◆ REQUIRED ACTION:
Keep to one stretch of the data below, the lines from the one with "(s.calls cs).sclk = s.sclk" up to and including the one with "calls return. -/", and return that stretch exactly.

[Stored items]
▬▬▬

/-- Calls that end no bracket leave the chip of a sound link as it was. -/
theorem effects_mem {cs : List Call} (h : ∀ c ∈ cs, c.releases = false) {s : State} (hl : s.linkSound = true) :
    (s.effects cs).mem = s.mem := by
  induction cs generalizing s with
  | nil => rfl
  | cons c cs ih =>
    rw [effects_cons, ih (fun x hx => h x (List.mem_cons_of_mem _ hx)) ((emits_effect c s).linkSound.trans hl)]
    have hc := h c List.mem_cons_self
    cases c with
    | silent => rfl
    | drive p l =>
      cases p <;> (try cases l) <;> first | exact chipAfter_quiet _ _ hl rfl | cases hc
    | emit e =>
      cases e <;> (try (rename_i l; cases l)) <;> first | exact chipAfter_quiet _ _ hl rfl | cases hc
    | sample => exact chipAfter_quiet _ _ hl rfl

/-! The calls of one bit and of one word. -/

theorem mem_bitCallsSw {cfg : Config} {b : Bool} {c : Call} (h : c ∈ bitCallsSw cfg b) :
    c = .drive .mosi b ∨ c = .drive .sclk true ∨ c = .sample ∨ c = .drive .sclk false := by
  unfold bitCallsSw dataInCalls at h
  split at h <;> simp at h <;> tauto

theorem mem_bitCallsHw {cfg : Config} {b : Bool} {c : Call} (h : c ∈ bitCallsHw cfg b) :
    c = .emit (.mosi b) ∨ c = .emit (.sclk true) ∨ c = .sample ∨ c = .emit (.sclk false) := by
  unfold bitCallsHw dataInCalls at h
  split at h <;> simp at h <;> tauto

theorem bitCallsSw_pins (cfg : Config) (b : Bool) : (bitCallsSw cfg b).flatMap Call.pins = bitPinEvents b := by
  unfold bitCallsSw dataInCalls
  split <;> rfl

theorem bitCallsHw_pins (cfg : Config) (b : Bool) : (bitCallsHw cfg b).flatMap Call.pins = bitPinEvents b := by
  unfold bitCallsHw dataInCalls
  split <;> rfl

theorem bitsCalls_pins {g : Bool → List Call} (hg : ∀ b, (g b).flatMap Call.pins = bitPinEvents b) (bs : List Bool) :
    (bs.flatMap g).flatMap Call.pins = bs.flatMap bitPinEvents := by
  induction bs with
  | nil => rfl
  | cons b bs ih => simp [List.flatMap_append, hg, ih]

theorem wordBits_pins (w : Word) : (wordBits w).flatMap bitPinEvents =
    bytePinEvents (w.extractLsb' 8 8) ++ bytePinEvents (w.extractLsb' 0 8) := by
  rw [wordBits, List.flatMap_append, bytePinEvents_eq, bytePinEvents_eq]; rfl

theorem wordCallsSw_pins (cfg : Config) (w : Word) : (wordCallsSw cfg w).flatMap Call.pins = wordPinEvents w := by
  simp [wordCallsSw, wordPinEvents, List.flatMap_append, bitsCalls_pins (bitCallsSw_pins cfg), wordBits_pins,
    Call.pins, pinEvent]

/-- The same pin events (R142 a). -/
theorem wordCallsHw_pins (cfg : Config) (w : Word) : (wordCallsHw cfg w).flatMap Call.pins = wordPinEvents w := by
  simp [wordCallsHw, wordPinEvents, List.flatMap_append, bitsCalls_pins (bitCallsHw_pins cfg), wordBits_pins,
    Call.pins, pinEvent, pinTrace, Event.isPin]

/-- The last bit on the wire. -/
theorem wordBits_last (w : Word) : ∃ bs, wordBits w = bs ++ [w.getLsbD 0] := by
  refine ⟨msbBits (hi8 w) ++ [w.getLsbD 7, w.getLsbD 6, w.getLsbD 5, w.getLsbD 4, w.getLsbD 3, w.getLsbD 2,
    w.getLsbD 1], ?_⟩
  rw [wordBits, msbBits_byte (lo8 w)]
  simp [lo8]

▬▬▬

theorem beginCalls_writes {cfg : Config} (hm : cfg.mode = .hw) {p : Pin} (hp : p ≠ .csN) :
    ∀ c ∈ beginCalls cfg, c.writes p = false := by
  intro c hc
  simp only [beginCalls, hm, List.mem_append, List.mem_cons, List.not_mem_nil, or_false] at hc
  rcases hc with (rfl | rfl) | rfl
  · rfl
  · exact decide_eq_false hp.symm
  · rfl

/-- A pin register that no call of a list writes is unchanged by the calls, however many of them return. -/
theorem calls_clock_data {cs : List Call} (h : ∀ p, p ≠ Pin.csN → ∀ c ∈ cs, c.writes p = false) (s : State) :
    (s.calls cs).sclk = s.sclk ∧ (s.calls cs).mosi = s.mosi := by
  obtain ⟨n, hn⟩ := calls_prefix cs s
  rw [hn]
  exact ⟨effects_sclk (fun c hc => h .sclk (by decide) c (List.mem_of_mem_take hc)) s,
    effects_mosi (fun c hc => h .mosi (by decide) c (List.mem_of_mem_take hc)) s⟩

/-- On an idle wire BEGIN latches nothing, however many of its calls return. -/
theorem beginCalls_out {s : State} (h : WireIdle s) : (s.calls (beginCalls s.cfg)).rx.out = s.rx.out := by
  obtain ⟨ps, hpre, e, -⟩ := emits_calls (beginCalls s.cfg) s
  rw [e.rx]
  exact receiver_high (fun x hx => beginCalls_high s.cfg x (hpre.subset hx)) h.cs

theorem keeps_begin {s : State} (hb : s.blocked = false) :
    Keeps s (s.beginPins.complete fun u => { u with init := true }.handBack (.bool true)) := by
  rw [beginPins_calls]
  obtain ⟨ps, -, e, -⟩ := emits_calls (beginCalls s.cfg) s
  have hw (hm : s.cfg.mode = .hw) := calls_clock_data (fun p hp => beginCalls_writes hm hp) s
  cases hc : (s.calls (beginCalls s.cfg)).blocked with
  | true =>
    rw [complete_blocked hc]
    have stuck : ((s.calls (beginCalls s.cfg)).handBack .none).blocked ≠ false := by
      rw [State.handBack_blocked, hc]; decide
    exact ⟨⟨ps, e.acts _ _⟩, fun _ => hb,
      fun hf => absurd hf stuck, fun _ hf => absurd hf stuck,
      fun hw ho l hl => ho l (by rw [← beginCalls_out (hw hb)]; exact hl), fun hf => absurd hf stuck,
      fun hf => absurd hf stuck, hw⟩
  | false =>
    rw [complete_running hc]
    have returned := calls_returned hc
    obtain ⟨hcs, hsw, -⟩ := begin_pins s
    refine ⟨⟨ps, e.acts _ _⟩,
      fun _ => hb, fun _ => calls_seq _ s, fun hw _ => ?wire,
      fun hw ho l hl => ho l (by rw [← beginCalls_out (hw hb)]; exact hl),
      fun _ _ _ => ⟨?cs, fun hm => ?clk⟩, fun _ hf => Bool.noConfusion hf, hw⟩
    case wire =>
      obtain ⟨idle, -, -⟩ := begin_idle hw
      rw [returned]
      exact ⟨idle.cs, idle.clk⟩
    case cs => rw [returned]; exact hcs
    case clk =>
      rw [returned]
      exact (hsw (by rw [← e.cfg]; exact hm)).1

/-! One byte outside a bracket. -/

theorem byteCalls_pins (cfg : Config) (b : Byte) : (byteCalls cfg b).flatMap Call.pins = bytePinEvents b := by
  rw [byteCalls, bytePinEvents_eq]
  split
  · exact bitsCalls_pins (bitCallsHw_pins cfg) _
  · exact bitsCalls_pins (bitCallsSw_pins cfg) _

▬▬▬

◆ OUTPUT BELOW:
    (s.calls cs).sclk = s.sclk ∧ (s.calls cs).mosi = s.mosi := by
  obtain ⟨n, hn⟩ := calls_prefix cs s
  rw [hn]
  exact ⟨effects_sclk (fun c hc => h .sclk (by decide) c (List.mem_of_mem_take hc)) s,
    effects_mosi (fun c hc => h .mosi (by decide) c (List.mem_of_mem_take hc)) s⟩

/-- On an idle wire BEGIN latches nothing, however many of its calls return. -/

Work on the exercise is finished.